── Data
-- ==== Sys2Proof/Decode.lean ====
section
/-! DEFINITION. The decoder of spec/10 (R266-R284), total on every word, and the encoder written from the same tables. -/

namespace Sys2Proof

/-- Bits `lo` to `lo + n - 1` of a number. -/
def fld (b lo n : Nat) : BitVec n := BitVec.ofNat n (b / 2 ^ lo)

/-- One bit of a number. -/
def bit (b i : Nat) : Bool := b / 2 ^ i % 2 == 1

/-- Fields of the body formats (spec/10 R275). -/
def fD (b : Nat) : BitVec 9 := fld b 33 9
def fA (b : Nat) : BitVec 9 := fld b 24 9
def fB (b : Nat) : BitVec 9 := fld b 15 9
def fC (b : Nat) : BitVec 9 := fld b 6 9
def fM (b : Nat) : Nat := (fld b 0 6).toNat
def fI (b : Nat) : BitVec 24 := fld b 0 24
def fOff (b : Nat) : BitVec 15 := fld b 9 15
def fSc (b : Nat) : BitVec 3 := fld b 6 3
def fX (b : Nat) : BitVec 6 := fld b 36 6
def fXa (b : Nat) : BitVec 9 := fld b 27 9
def fXb (b : Nat) : BitVec 9 := fld b 18 9
def fXsA (b : Nat) : BitVec 3 := fld b 15 3
def fXsB (b : Nat) : BitVec 3 := fld b 12 3
def fXp (b : Nat) : BitVec 3 := fld b 9 3
def fXm (b : Nat) : BitVec 9 := fld b 0 9
def fQc (b : Nat) : BitVec 9 := fld b 9 9

/-- The bodies the encoder lays out (spec/10 R275). -/
def bodyA (d a b c : BitVec 9) (m : BitVec 6) : Nat :=
  d.toNat * 2 ^ 33 + a.toNat * 2 ^ 24 + b.toNat * 2 ^ 15 + c.toNat * 2 ^ 6 + m.toNat
def bodyI (d a : BitVec 9) (i : BitVec 24) : Nat := d.toNat * 2 ^ 33 + a.toNat * 2 ^ 24 + i.toNat
def bodyL (d : BitVec 9) (i : BitVec 32) : Nat := d.toNat * 2 ^ 33 + i.toNat
def bodyM (d a : BitVec 9) (off : BitVec 15) (sc : BitVec 3) (m : BitVec 6) : Nat :=
  d.toNat * 2 ^ 33 + a.toNat * 2 ^ 24 + off.toNat * 2 ^ 9 + sc.toNat * 2 ^ 6 + m.toNat
def bodyX (acc : BitVec 6) (a b : BitVec 9) (sA sB p : BitVec 3) (m : BitVec 9) : Nat :=
  acc.toNat * 2 ^ 36 + a.toNat * 2 ^ 27 + b.toNat * 2 ^ 18 + sA.toNat * 2 ^ 15 + sB.toNat * 2 ^ 12
    + p.toNat * 2 ^ 9 + m.toNat
def bodyB (r : BitVec 9) (off : BitVec 33) : Nat := r.toNat * 2 ^ 33 + off.toNat
def bodyQ (q : BitVec 6) (a b c m : BitVec 9) : Nat :=
  q.toNat * 2 ^ 36 + a.toNat * 2 ^ 27 + b.toNat * 2 ^ 18 + c.toNat * 2 ^ 9 + m.toNat

/-- An operand specifier (spec/10 R276); the values 0x10B to 0x1FF are reserved. -/
def sp (n : BitVec 9) : Option Spec :=
  if n.toNat < 256 then some (.v (BitVec.ofNat 8 n.toNat))
  else if n.toNat < 264 then some (.c (BitVec.ofNat 3 (n.toNat - 256)))
  else if n.toNat = 264 then some .x0
  else if n.toNat = 265 then some .x1
  else if n.toNat = 266 then some .zero
  else none

/-- The value of a specifier (spec/10 R276). -/
def Spec.bits : Spec → BitVec 9
  | .v n => BitVec.ofNat 9 n.toNat
  | .c k => BitVec.ofNat 9 (256 + k.toNat)
  | .x0 => 264
  | .x1 => 265
  | .zero => 266

/-- An operand field the minor does not use holds 0x10A (spec/10 R277). -/
def nil (n : BitVec 9) : Option Unit := if n = 266 then some () else none

/-- The specifier of an unused field. -/
abbrev noOp : BitVec 9 := 266

/-- What the per-major decoders answer: `none` for cause 0x02, `some none` for cause 0x05, else the instruction. -/
abbrev Dec := Option (Option Instr)

/-- A check that takes cause 0x02 (spec/10 R279, order 4), then the operand fields (order 6). -/
def chk (c : Bool) (r : Option Instr) : Dec := if c then some r else none

/-- Destination and sources of format A, the unused ones 0x10A. -/
def a4 (b : Nat) (k : Spec → Spec → Spec → Spec → Instr) : Option Instr := do
  return k (← sp (fD b)) (← sp (fA b)) (← sp (fB b)) (← sp (fC b))
def a3 (b : Nat) (k : Spec → Spec → Spec → Instr) : Option Instr := do
  nil (fC b); return k (← sp (fD b)) (← sp (fA b)) (← sp (fB b))
def a2 (b : Nat) (k : Spec → Spec → Instr) : Option Instr := do
  nil (fB b); nil (fC b); return k (← sp (fD b)) (← sp (fA b))
def a0 (b : Nat) (i : Instr) : Option Instr := do
  nil (fD b); nil (fA b); nil (fB b); nil (fC b); return i
/-- Format A with the destination unused and one, two or three sources. -/
def s1 (b : Nat) (k : Spec → Instr) : Option Instr := do
  nil (fD b); nil (fB b); nil (fC b); return k (← sp (fA b))
def s2 (b : Nat) (k : Spec → Spec → Instr) : Option Instr := do
  nil (fD b); nil (fC b); return k (← sp (fA b)) (← sp (fB b))
def s3 (b : Nat) (k : Spec → Spec → Spec → Instr) : Option Instr := do
  nil (fD b); return k (← sp (fA b)) (← sp (fB b)) (← sp (fC b))
/-- Destination alone. -/
def d1 (b : Nat) (k : Spec → Instr) : Option Instr := do
  nil (fA b); nil (fB b); nil (fC b); return k (← sp (fD b))
/-- Destination and source of formats I and M; neither. -/
def i2 (b : Nat) (k : Spec → Spec → Instr) : Option Instr := do return k (← sp (fD b)) (← sp (fA b))
def i0 (b : Nat) (i : Instr) : Option Instr := do nil (fD b); nil (fA b); return i
/-- Operands a, b, c of formats X and Q. -/
def q3 (b : Nat) (k : Spec → Spec → Spec → Instr) : Option Instr := do
  return k (← sp (fXa b)) (← sp (fXb b)) (← sp (fQc b))
def q2 (b : Nat) (k : Spec → Spec → Instr) : Option Instr := do
  nil (fQc b); return k (← sp (fXa b)) (← sp (fXb b))
def q1 (b : Nat) (k : Spec → Instr) : Option Instr := do
  nil (fXb b); nil (fQc b); return k (← sp (fXa b))
def q0 (b : Nat) (i : Instr) : Option Instr := do
  nil (fXa b); nil (fXb b); nil (fQc b); return i
def x2 (b : Nat) (k : Spec → Spec → Instr) : Option Instr := do return k (← sp (fXa b)) (← sp (fXb b))

/-- Codes of spec/13 R320. -/
def Sat.code : Sat → Nat
  | .wrap => 0
  | .i32 => 2
  | .n32 => 3
def Sat.ofCode : Nat → Option Sat
  | 0 => some .wrap
  | 2 => some .i32
  | 3 => some .n32
  | _ => none

/-- Codes of spec/13 R327. -/
def Cond.code : Cond → Nat
  | .eq => 0
  | .ne => 1
  | .lt => 2
  | .le => 3
  | .gt => 4
  | .ge => 5
  | .ltu => 6
  | .leu => 7
  | .gtu => 8
  | .geu => 9
def Cond.ofCode : Nat → Option Cond
  | 0 => some .eq
  | 1 => some .ne
  | 2 => some .lt
  | 3 => some .le
  | 4 => some .gt
  | 5 => some .ge
  | 6 => some .ltu
  | 7 => some .leu
  | 8 => some .gtu
  | 9 => some .geu
  | _ => none

/-- Codes of spec/14 R342. -/
def FCond.code : FCond → Nat
  | .eq => 0
  | .ne => 1
  | .lt => 2
  | .le => 3
  | .gt => 4
  | .ge => 5
  | .un => 6
  | .num => 7
def FCond.ofCode : Nat → Option FCond
  | 0 => some .eq
  | 1 => some .ne
  | 2 => some .lt
  | 3 => some .le
  | 4 => some .gt
  | 5 => some .ge
  | 6 => some .un
  | 7 => some .num
  | _ => none

/-- Codes of spec/13 R330. -/
def ShMode.code : ShMode → Nat
  | .idx => 0
  | .up => 1
  | .down => 2
  | .xor => 3
def ShMode.ofCode : Nat → Option ShMode
  | 0 => some .idx
  | 1 => some .up
  | 2 => some .down
  | 3 => some .xor
  | _ => none

/-- Codes of spec/13 R330. -/
def VoteKind.code : VoteKind → Nat
  | .ballot => 0
  | .any => 1
  | .all => 2
  | .eq => 3
def VoteKind.ofCode : Nat → Option VoteKind
  | 0 => some .ballot
  | 1 => some .any
  | 2 => some .all
  | 3 => some .eq
  | _ => none

/-- Codes of spec/14 R344. -/
def FType.code : FType → Nat
  | .f32 => 0
  | .f16 => 1
  | .bf16 => 2
  | .fp19 => 3
  | .i32 => 4
  | .n32 => 5
def FType.ofCode : Nat → Option FType
  | 0 => some .f32
  | 1 => some .f16
  | 2 => some .bf16
  | 3 => some .fp19
  | 4 => some .i32
  | 5 => some .n32
  | _ => none

/-- Codes of spec/14 R344. -/
def RndMode.code : RndMode → Nat
  | .cur => 0
  | .rn => 1
  | .rz => 2
  | .up => 3
  | .dn => 4
def RndMode.ofCode : Nat → Option RndMode
  | 0 => some .cur
  | 1 => some .rn
  | 2 => some .rz
  | 3 => some .up
  | 4 => some .dn
  | _ => none

/-- Codes of spec/14 R354. -/
def QSrc.code : QSrc → Nat
  | .f32 => 0
  | .bf16 => 1
  | .f16 => 2
def QSrc.ofCode : Nat → Option QSrc
  | 0 => some .f32
  | 1 => some .bf16
  | 2 => some .f16
  | _ => none

/-- Codes of spec/14 R351. -/
def TkPat.code : TkPat → Nat
  | .p14 => 0
  | .p24 => 1
  | .p28 => 2
  | .p48 => 3
def TkPat.ofCode : Nat → Option TkPat
  | 0 => some .p14
  | 1 => some .p24
  | 2 => some .p28
  | 3 => some .p48
  | _ => none

/-- Codes of spec/14 R351. -/
def TkWidth.code : TkWidth → Nat
  | .w4 => 0
  | .w8 => 1
  | .w16 => 2
def TkWidth.ofCode : Nat → Option TkWidth
  | 0 => some .w4
  | 1 => some .w8
  | 2 => some .w16
  | _ => none

/-- Codes of spec/14 R351. -/
def TkKind.code : TkKind → Nat
  | .sm => 0
  | .s => 1
  | .u => 2
def TkKind.ofCode : Nat → Option TkKind
  | 0 => some .sm
  | 1 => some .s
  | 2 => some .u
  | _ => none

/-- Codes of spec/15 R362. -/
def MSize.code : MSize → Nat
  | .b32 => 0
  | .i8 => 1
  | .n8 => 2
  | .i16 => 3
  | .n16 => 4
  | .b64 => 5
  | .b128 => 6
def MSize.ofCode : Nat → Option MSize
  | 0 => some .b32
  | 1 => some .i8
  | 2 => some .n8
  | 3 => some .i16
  | 4 => some .n16
  | 5 => some .b64
  | 6 => some .b128
  | _ => none

/-- Codes of spec/15 R370. -/
def AOp.code : AOp → Nat
  | .add => 0
  | .min => 1
  | .max => 2
  | .and => 3
  | .or => 4
  | .xor => 5
  | .xchg => 6
  | .cas => 7
def AOp.ofCode : Nat → Option AOp
  | 0 => some .add
  | 1 => some .min
  | 2 => some .max
  | 3 => some .and
  | 4 => some .or
  | 5 => some .xor
  | 6 => some .xchg
  | 7 => some .cas
  | _ => none

/-- Codes of spec/15 R370. -/
def AType.code : AType → Nat
  | .i32 => 0
  | .n32 => 1
  | .f32 => 2
  | .b64 => 3
def AType.ofCode : Nat → Option AType
  | 0 => some .i32
  | 1 => some .n32
  | 2 => some .f32
  | 3 => some .b64
  | _ => none

/-- Codes of spec/15 R373. -/
def FSem.code : FSem → Nat
  | .ar => 0
  | .rel => 1
  | .acq => 2
def FSem.ofCode : Nat → Option FSem
  | 0 => some .ar
  | 1 => some .rel
  | 2 => some .acq
  | _ => none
────
Aim of the exercise → Using the records above, restate word for word the lines from the one with "7 => some .cas" through the one with "def FSem.code : FSem → Nat", both included.

Answer space →
  | 7 => some .cas
  | _ => none

/-- Codes of spec/15 R370. -/
def AType.code : AType → Nat
  | .i32 => 0
  | .n32 => 1
  | .f32 => 2
  | .b64 => 3
def AType.ofCode : Nat → Option AType
  | 0 => some .i32
  | 1 => some .n32
  | 2 => some .f32
  | 3 => some .b64
  | _ => none

/-- Codes of spec/15 R373. -/
def FSem.code : FSem → Nat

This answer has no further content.